- **Exercise**
Search the entries below for the word "control" and copy every line where it appears.

───── Material to process ─────

/-! ### The fabric-manager mailbox (R540) -/

/-- Sends request `i`: CP.SMOD, CP.DEADLINE and CP.CRC are the module's. -/
def fmSend (f : Fuse) (d : Dev) (i : Nat) : Dev :=
  let a := d.pier.fmBuf + 64 * i
  if linePoisoned d true (lineOf a) then
    let d := hostReadRec (some (lineOf a)) d
    { d with pier := { d.pier with fmBusy := d.pier.fmBusy ++ [(i, 0, nowNs d)] } }
  else
    let c := parseCtrl (readMem d true a 64)
    let c := { c with vc := 5, smod := d.tab.modid, sunasg := !d.tab.modidValid, epoch := d.tab.epoch, hops := 0,
                      deadline := (nowNs d + 100000) % 2 ^ 32 }
    let m := parseMg c.body
    let d := { d with pier := { d.pier with fmBusy := d.pier.fmBusy ++ [(i, m.seqNo, nowNs d)] } }
    if mgHere d c then mgDeliver f c (packCtrl c) d else sendCtrl c d

/-- FM_CMD. -/
def fmStart (f : Fuse) (count : Nat) (d : Dev) : Dev :=
  if d.pier.fmBusy ≠ [] then { d with pier := { d.pier with fmOverrun := true } }
  else if count = 0 ∨ 512 < count then d
  else
    let d := { d with pier := { d.pier with fmDone := false, fmOverrun := false } }
    (List.range count).foldl (fmSend f) d

/-- Whether the registers outside the identity, attention and pier blocks answer (R526). -/
def regsOpen (d : Dev) : Bool := d.hostp.link && d.pwr.phase != .configHold

def execFmCmd (count : Nat) (s : State) : Host.Outcome State Fault Refusal :=
  onFuse true (fun f d => if regsOpen d then fmStart f count d else d) s

/-- FM_REPLY_TIMEOUT: a request unanswered for 1 ms gets a slot with MG.STATUS 0xFF. -/
def fmTimeout (slot : Nat) (d : Dev) : Dev :=
  match d.pier.fmBusy.find? (fun r => r.1 == slot) with
  | none => d
  | some r =>
    if nowNs d < r.2.2 + 1000000 then d
    else
      let bs := packCtrl { typ := 0x12, smod := d.tab.modid, body := packMg { seqNo := r.2.1, op := 2, status := 0xFF } }
      let d := hostPut (d.pier.fmBuf + 0x8000 + 64 * slot) bs d
      let left := d.pier.fmBusy.filter (fun x => x.1 != slot)
      let d := { d with pier := { d.pier with fmBusy := left } }
      if left = [] then attnSet 11 { d with pier := { d.pier with fmDone := true } } else d

def execFmReplyTimeout (slot : Nat) (s : State) : Host.Outcome State Fault Refusal :=
  onDev true (fmTimeout slot) s

end Sys2Proof.Machine
end

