-- ==== Sys2Proof/Machine/Frame.lean ====
section
/-!
DEFINITION. Received frames: the Reed-Solomon code (15 R376, R377), the slots (15 R378) and what each flit does.
-/

namespace Sys2Proof.Machine

/-! ### Field arithmetic -/

/-- Product in GF(2^w) with the field polynomial `poly`. -/
def gfMul (w poly a b : Nat) : Nat :=
  (List.range w).foldl (fun acc i =>
    let acc := 2 * acc
    let acc := if 2 ^ w ≤ acc then acc ^^^ poly else acc
    if bitOf b (w - 1 - i) then acc ^^^ a else acc) 0

/-- Powers. -/
def gfPow (w poly a : Nat) : Nat → Nat
  | 0 => 1
  | n + 1 => gfMul w poly a (gfPow w poly a n)

/-- Squarings of the inverse's exponent 2^w − 2. -/
def gfInvGo (w poly : Nat) : Nat → Nat → Nat → Nat
  | 0, _, acc => acc
  | n + 1, sq, acc => let s := gfMul w poly sq sq; gfInvGo w poly n s (gfMul w poly acc s)

def gfInv (w poly a : Nat) : Nat := gfInvGo w poly (w - 1) a 1

/-! ### RS(136, 130) (R376, R377) -/

def rsPoly : Nat := 0x11D
def m8 (a b : Nat) : Nat := gfMul 8 rsPoly a b

/-- Syndromes S0 to S5 of a codeword, its first byte the highest power. -/
def rsSynd (c : List Nat) : List Nat :=
  (List.range 6).map (fun i =>
    let r := gfPow 8 rsPoly 2 i
    c.foldl (fun acc b => m8 acc r ^^^ b) 0)

/-- The locators X of the bytes of a codeword, first byte first. -/
def rsLocators : List Nat :=
  ((List.range 136).foldl (fun (x : Nat × List Nat) _ => (m8 x.1 2, x.1 :: x.2)) (1, [])).2

/-- Error locator coefficients for v errors from the syndromes, lowest order last; none where the equations are
singular. -/
def rsLambda (s : List Nat) : Nat → Option (List Nat)
  | 1 =>
    let s0 := s.getD 0 0
    if s0 = 0 then none else some [m8 (s.getD 1 0) (gfInv 8 rsPoly s0)]
  | 2 =>
    let g := fun i => s.getD i 0
    let d := m8 (g 0) (g 2) ^^^ m8 (g 1) (g 1)
    if d = 0 then none
    else
      let i := gfInv 8 rsPoly d
      some [m8 i (m8 (g 0) (g 3) ^^^ m8 (g 1) (g 2)), m8 i (m8 (g 1) (g 3) ^^^ m8 (g 2) (g 2))]
  | 3 =>
    let g := fun i => s.getD i 0
    let det := fun (a b c d e f h i j : Nat) =>
      m8 a (m8 e j ^^^ m8 f i) ^^^ m8 b (m8 d j ^^^ m8 f h) ^^^ m8 c (m8 d i ^^^ m8 e h)
    let d := det (g 0) (g 1) (g 2) (g 1) (g 2) (g 3) (g 2) (g 3) (g 4)
    if d = 0 then none
    else
      let k := gfInv 8 rsPoly d
      some [m8 k (det (g 0) (g 1) (g 3) (g 1) (g 2) (g 4) (g 2) (g 3) (g 5)),
            m8 k (det (g 0) (g 3) (g 2) (g 1) (g 4) (g 3) (g 2) (g 5) (g 4)),
            m8 k (det (g 3) (g 1) (g 2) (g 4) (g 2) (g 3) (g 5) (g 3) (g 4))]
  | _ => none

/-- Whether X^v + l1 X^(v-1) + … is 0 at a locator. -/
def rsRoot (l : List Nat) (x : Nat) : Bool := l.foldl (fun acc c => m8 acc x ^^^ c) 1 == 0

/-- Magnitude of the error at locator `x` among locators `xs`, from the syndromes (Lagrange form). -/
def rsMagnitude (s : List Nat) (xs : List Nat) (x : Nat) : Nat :=
  let others := xs.filter (fun y => y != x)
  let poly := others.foldl (fun (p : List Nat) y => ((p ++ [0]).zip (0 :: p)).map (fun (q : Nat × Nat) => q.1 ^^^ m8 y q.2)) [1]
  let num := (poly.zip (List.range poly.length)).foldl (fun (a : Nat) (q : Nat × Nat) => a ^^^ m8 q.1 (s.getD (others.length - q.2) 0)) 0
  let den := others.foldl (fun (a y : Nat) => m8 a (x ^^^ y)) 1
  m8 num (gfInv 8 rsPoly den)

/-- Corrects a codeword with `v` errors; none where that many errors do not explain the syndromes. -/
def rsTry (c s : List Nat) (v : Nat) : Option (List Nat) :=
  match rsLambda s v with
  | none => none
  | some l =>
    let xs := rsLocators.filter (rsRoot l)
    if xs.length ≠ v then none
    else
      let c' := (c.zip rsLocators).map (fun (q : Nat × Nat) => if xs.contains q.2 then q.1 ^^^ rsMagnitude s xs q.2 else q.1)
      if (rsSynd c').all (· == 0) then some c' else none

/-- Decodes a codeword: the codeword within 3 symbols, or none. -/
def rsDecode (c : List Nat) : Option (List Nat) :=
  let s := rsSynd c
  if s.all (· == 0) then some c else (rsTry c s 1).orElse (fun _ => (rsTry c s 2).orElse (fun _ => rsTry c s 3))

/-- Codeword `i` of a frame. -/
def frameWord (bs : List Byte) (i : Nat) : List Nat :=
  (List.range 136).map (fun k => (bs.getD (4 * k + i) 0).toNat)

/-- Decodes a frame: its bytes, and the places of the corrected symbols. -/
def decodeFrame (bs : List Byte) : Option (List Byte × List Nat) :=
  match rsDecode (frameWord bs 0), rsDecode (frameWord bs 1), rsDecode (frameWord bs 2), rsDecode (frameWord bs 3) with
  | some a, some b, some c, some d =>
    let ws := [a, b, c, d]
    let out := (List.range 544).map (fun j => BitVec.ofNat 8 ((ws.getD (j % 4) []).getD (j / 4) 0))
    some (out, (List.range 544).filter (fun j => out.getD j 0 != bs.getD j 0))
  | _, _, _, _ => none

/-! ### Slots (R378) -/

/-- A control packet's flit, by its type. -/
def ctrlArrive (f : Fuse) (port : Nat) (bs : List Byte) (d : Dev) : Dev :=
  let c := parseCtrl bs
  if c.typ = 1 then markArrive f.serial port bs d
  else if c.typ = 2 then identArrive f port bs d
  else if [0x10, 0x11, 0x12, 0x13].contains c.typ && mgHere d c then mgArrive f (some port) [0x10, 0x11, 0x12, 0x13] (fun _ => true) bs d
  else ctrlForward port bs d

/-- A link-control flit, by its type. -/
def lcArrive (port : Nat) (bs : List Byte) (d : Dev) : Dev :=
  match leAt bs 0 1 with
  | 1 => creditArrive port bs d
  | 2 => retrainArrive port bs d
  | 3 => lanesArrive port bs d
  | _ => d

/-- A packet whose flits do not follow each other is dropped whole. -/
def dropPart (port reason : Nat) (d : Dev) : Dev :=
  let p := portAt d port
  if p.rxPart = [] then d
  else
    let x := parseData p.rxPart
    let n := flitsOf p.rxPart
    freeBuffer (some port) p.rxVc n
      (dropPkt (some port) reason (hcrcOk p.rxPart) x (modPort port (fun p => { p with rxPart := [] }) d))

/-- One slot: tag and flit. -/
def slotArrive (f : Fuse) (port tag : Nat) (flit : List Byte) (d : Dev) : Dev :=
  let kind := bitsOf tag 7 6
  let vc := bitsOf tag 5 3
  if !linkUp (portAt d port) ∨ kind = 0 then d
  else if kind = 3 then lcArrive port flit d
  else if 5 ≤ vc then
    if kind ≠ 1 then d
    else if bitOf tag 2 && bitOf tag 1 then freeBuffer (some port) 5 1 (dropCtrl (some port) dropStomp d)
    else ctrlArrive f port flit d
  else
    let d := if kind = 1 then
        modPort port (fun p => { p with rxPart := flit, rxVc := vc }) (dropPart port dropLength d)
      else modPort port (fun p => { p with rxPart := if p.rxPart = [] then [] else p.rxPart ++ flit }) d
    if !bitOf tag 2 then d
    else if bitOf tag 1 then dropPart port dropStomp d
    else
      let bs := (portAt d port).rxPart
      if bs = [] then d else dataForward port bs (modPort port (fun p => { p with rxPart := [] }) d)

/-- A frame that cannot be corrected: every slot is bad (R377); more than 16 within 1 ms make the port retrain
(R374). -/
def badFrame (port : Nat) (d : Dev) : Dev :=
  let now := nowNs d
  let d := raiseFields fabFecUe (unitPort port) none [(port, 8), (1, 32)] (dropPart port dropFec d)
  let times := (now :: (portAt d port).ueTimes).filter (fun t => decide (now < t + 1000000))
  let d := modPort port (fun p => { p with ueTimes := times }) d
  if 16 < times.length then retrainPort port causeFrames d else d

/-- FRAME (R377). -/
def frameArrive (f : Fuse) (port : Nat) (bs : List Byte) (d : Dev) : Dev :=
  if !linkUp (portAt d port) || bs.length ≠ 544 then d
  else
    match decodeFrame bs with
    | none => badFrame port d
    | some (out, fixed) =>
      let d := match fixed with
        | [] => d
        | j :: _ =>
          let lane := if (portAt d port).half then j / 4 % 4 else j / 4 % 8
          raiseFields fabFecCe (unitPort port) none [(port, 8), (lane, 8), (fixed.length, 32)]
            (modPort port (fun p => { p with corrected := p.corrected + fixed.length }) d)
      (List.range 8).foldl (fun d s =>
        slotArrive f port (out.getD (512 + s) 0).toNat ((out.drop (64 * s)).take 64) d) d

def execFrame (port : Nat) (bytes : List Byte) (s : State) : Host.Outcome State Fault Refusal :=
  onFuse (portKnown port) (fun f d => frameArrive f port bytes d) s

end Sys2Proof.Machine
end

─────

- **Solution to the exercise**
/-- A control packet's flit, by its type. -/
/-- A link-control flit, by its type. -/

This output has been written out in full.